MENDON -- A Mendon couple stormed out of the Planning and Zoning Commission meeting last week after their request to amend a zoning ordinance was unanimously denied.

Julie and Kent Gwillaim said they have been trying for many months to find a way to rent out their basement, but have had every attempt thus far blocked by the commission. At Wednesday night's meeting they proposed an amendment to the ordinance that would allow single home owners the ability to rent each vacant room in their house to one individual.

"We are proposing to change the wording in ordinance so that if an applicant (someone who desires to rent out space) desires to rent out a portion of their property they could do so in a way that is compliant with the ordinance," Kent said.

Kent also argued the commission has a responsibility to seek a solution to the shortcomings of the ordinances currently in place.

Justin Anderson, city planning and zoning commissioner, said he appreciates the desires of the Gwillaim's to rent out their basement, however, he does not feel that the city ordinances have any transgressions regarding zoning.

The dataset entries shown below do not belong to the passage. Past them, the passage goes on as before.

-- ==== Sys2Proof/Machine/Geometry.lean ====
section
/-! DEFINITION. Whole-number geometry: roots, lengths, headings, rotations and per-frame steps. -/

namespace Sys2Proof.Machine

/-- Bits `k − 1` down to 0 of the whole root of `n`, the higher bits being `r`. -/
def isqrtBits : Nat → Nat → Nat → Nat
  | 0, _, r => r
  | k + 1, n, r =>
    if (r + 2 ^ k) * (r + 2 ^ k) ≤ n then isqrtBits k n (r + 2 ^ k) else isqrtBits k n r

/-- The square root of `n`, rounded down. -/
def isqrt (n : Nat) : Nat := isqrtBits (n.log2 / 2 + 1) n 0

/-- The square root of `n`, rounded to the nearest, a half up (R51). -/
def rootNearest (n : Nat) : Nat :=
  if isqrt n * isqrt n + isqrt n < n then isqrt n + 1 else isqrt n

/-- Length of the vector (dx, dy), rounded to the nearest micrometre (R51, R115). -/
def vecLength (dx dy : Int) : Nat := rootNearest (dx.natAbs * dx.natAbs + dy.natAbs * dy.natAbs)

/-- The speed of R74: the largest v with 1000 v² ≤ 1000 u² + 2 A L. -/
def reach (a u len : Nat) : Nat := isqrt ((1000 * u * u + 2 * a * len) / 1000)

/-- A quantity per second as a step per frame: the floor of rate × T / 1000, and at least 1 (spec 00, R109, R113). -/
def perFrame (rate t : Nat) : Nat := max 1 (rate * t / 1000)

/-! ## Heading of a segment (R52)

The direction is formed as a fixed-point number of centidegrees with 96 fractional bits and then rounded. No direction
with whole components up to 4,000,000 lies nearer than 10⁻¹³ cd to a rounding boundary, and the fixed-point error is
below 10⁻²⁰ cd, so the rounding is that of the exact angle (log 9). -/

/-- Fractional bits of a fixed-point number. -/
def fixBits : Nat := 96

/-- 18000 / π with 96 fractional bits. -/
def cdPerRadian : Nat := 453943933064394333596397213281620

/-- `n` further terms of the arctangent series: `odd` is the next divisor, `term` the next odd power, `sq` the square
of the argument, `acc` the sum so far; signs alternate. -/
def atanSeries : Nat → Nat → Nat → Nat → Bool → Nat → Nat
  | 0, _, _, _, _, acc => acc
  | n + 1, odd, term, sq, neg, acc =>
    atanSeries n (odd + 2) (term * sq / 2 ^ fixBits) sq (!neg) (if neg then acc - term / odd else acc + term / odd)

/-- arctan (y / x) in fixed-point centidegrees, for y / x at most 3 / 7. -/
def atanSmall (x y : Nat) : Nat :=
  atanSeries 42 1 (y * 2 ^ fixBits / x) ((y * 2 ^ fixBits / x) * (y * 2 ^ fixBits / x) / 2 ^ fixBits) false 0 *
    cdPerRadian / 2 ^ fixBits

/-- arctan (y / x) in fixed-point centidegrees, for 0 ≤ y ≤ x: directly, or as 4500 cd less the angle from the
diagonal. -/
def atanOctant (x y : Nat) : Nat :=
  if 5 * y ≤ 2 * x then atanSmall x y else 4500 * 2 ^ fixBits - atanSmall (x + y) (x - y)

/-- Direction of (x, y) in the first quadrant, in fixed-point centidegrees. -/
def atanQuadrant (x y : Nat) : Nat :=
  if y ≤ x then atanOctant x y else 9000 * 2 ^ fixBits - atanOctant y x

/-- Direction of (dx, dy), counter-clockwise from +X, in fixed-point centidegrees. -/
def direction (dx dy : Int) : Nat :=
  if 0 < dx ∧ 0 ≤ dy then atanQuadrant dx.toNat dy.toNat
  else if dx ≤ 0 ∧ 0 < dy then 9000 * 2 ^ fixBits + atanQuadrant dy.toNat (-dx).toNat
  else if dx < 0 then 18000 * 2 ^ fixBits + atanQuadrant (-dx).toNat (-dy).toNat
  else 27000 * 2 ^ fixBits + atanQuadrant (-dy).toNat dx.toNat

/-- Heading of the segment (dx, dy): the direction rounded to the nearest centidegree, 36000 taken as 0 (R52). -/
def headingOf (dx dy : Int) : Nat :=
  (direction dx dy + 2 ^ (fixBits - 1)) / 2 ^ fixBits % Config.turn

/-! ## Rotations (R54, R113) -/

/-- The raw change d from `h1` to `h2`, in 0..35999. -/
def rawChange (h1 h2 : Nat) : Nat := (h2 + (Config.turn - h1 % Config.turn)) % Config.turn

/-- The signed rotation of R54: the shorter way, an exact half turn counter-clockwise. -/
def rotationOf (h1 h2 : Nat) : Int :=
  if rawChange h1 h2 ≤ Config.halfTurn then (rawChange h1 h2 : Int)
  else -((Config.turn - rawChange h1 h2 : Nat) : Int)

/-- The heading change Δ of R54. -/
def headingChange (h1 h2 : Nat) : Nat := min (rawChange h1 h2) (Config.turn - rawChange h1 h2)

/-- A heading turned by a signed amount, kept in 0..35999. -/
def turnBy (h : Nat) (r : Int) : Nat := (((h : Int) + r) % (Config.turn : Int)).toNat

/-- One frame's part of the signed turn still to be made (R113): a step toward 0, or all of it. -/
def turnPart (left : Int) (step : Nat) : Int :=
  if left.natAbs ≤ step then left else if 0 < left then (step : Int) else -(step : Int)

/-- One frame of a vertical move (R113): a step toward the target, or to it. -/
def zStep (z target step : Nat) : Nat :=
  if z ≤ target then (if target - z ≤ step then target else z + step)
  else (if z - target ≤ step then target else z - step)

/-- `n / d` rounded to the nearest, a half up, for d above 0 (spec 00). -/
def divNearest (n : Int) (d : Nat) : Int := (2 * n + d) / (2 * d : Int)

/-- The coordinate at distance `dist` of `len` from `a` to `b` (R111). -/
def along (a b : Int) (dist len : Nat) : Int := if len = 0 then b else a + divNearest ((b - a) * dist) len

end Sys2Proof.Machine
end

Anderson said he was against allowing a zone one, or single family home, to rent out rooms in their own house because if an exception to the rule was made for one individual, others would ask for similar treatment.

"If others come in and rent, this will become a rental community, and [home] values will go down," he said.

Jason Wooden, Mendon City Council representative, said he agreed with Anderson, but the possibility of Mendon becoming a rental community wasn't his biggest concern.

Mendon City planners set up zoning throughout the city according to the resources available, Wooden said. If renters are allowed, it would be difficult to regulate how much human waste is going into septic tanks, and the cost for additional services like garbage removal.

"If we allowed [single family zone] homes to rent, it would put our resources over the top. This is why we have limited multi-family zone areas in Mendon. This would open up all homes in the city to have renters," he said.

Wooden said the sudden increase in population would also raise crime rates and possibly taxes which would be needed to pay for the extra expenses.

Kent also brought up the point that others in the city are currently renting out space in their homes without having gone before the planning and zoning commission and the city has done nothing to stop them.

To this Wooden said he has not heard of this occurring, however, due to the size of Mendon and the lack of city funding, it is almost impossible to police. Those problems usually only become recognized by the commission if they are brought up as a formal complaint by a city resident.

In response Kent said, "Well maybe we'll just rent out our basement anyway and in that time consult with a [lawyer], and when you find out, we could make this a very nasty fight."

The final decision by the commission was to refer the inquiry to city council with the recommendation to deny the request.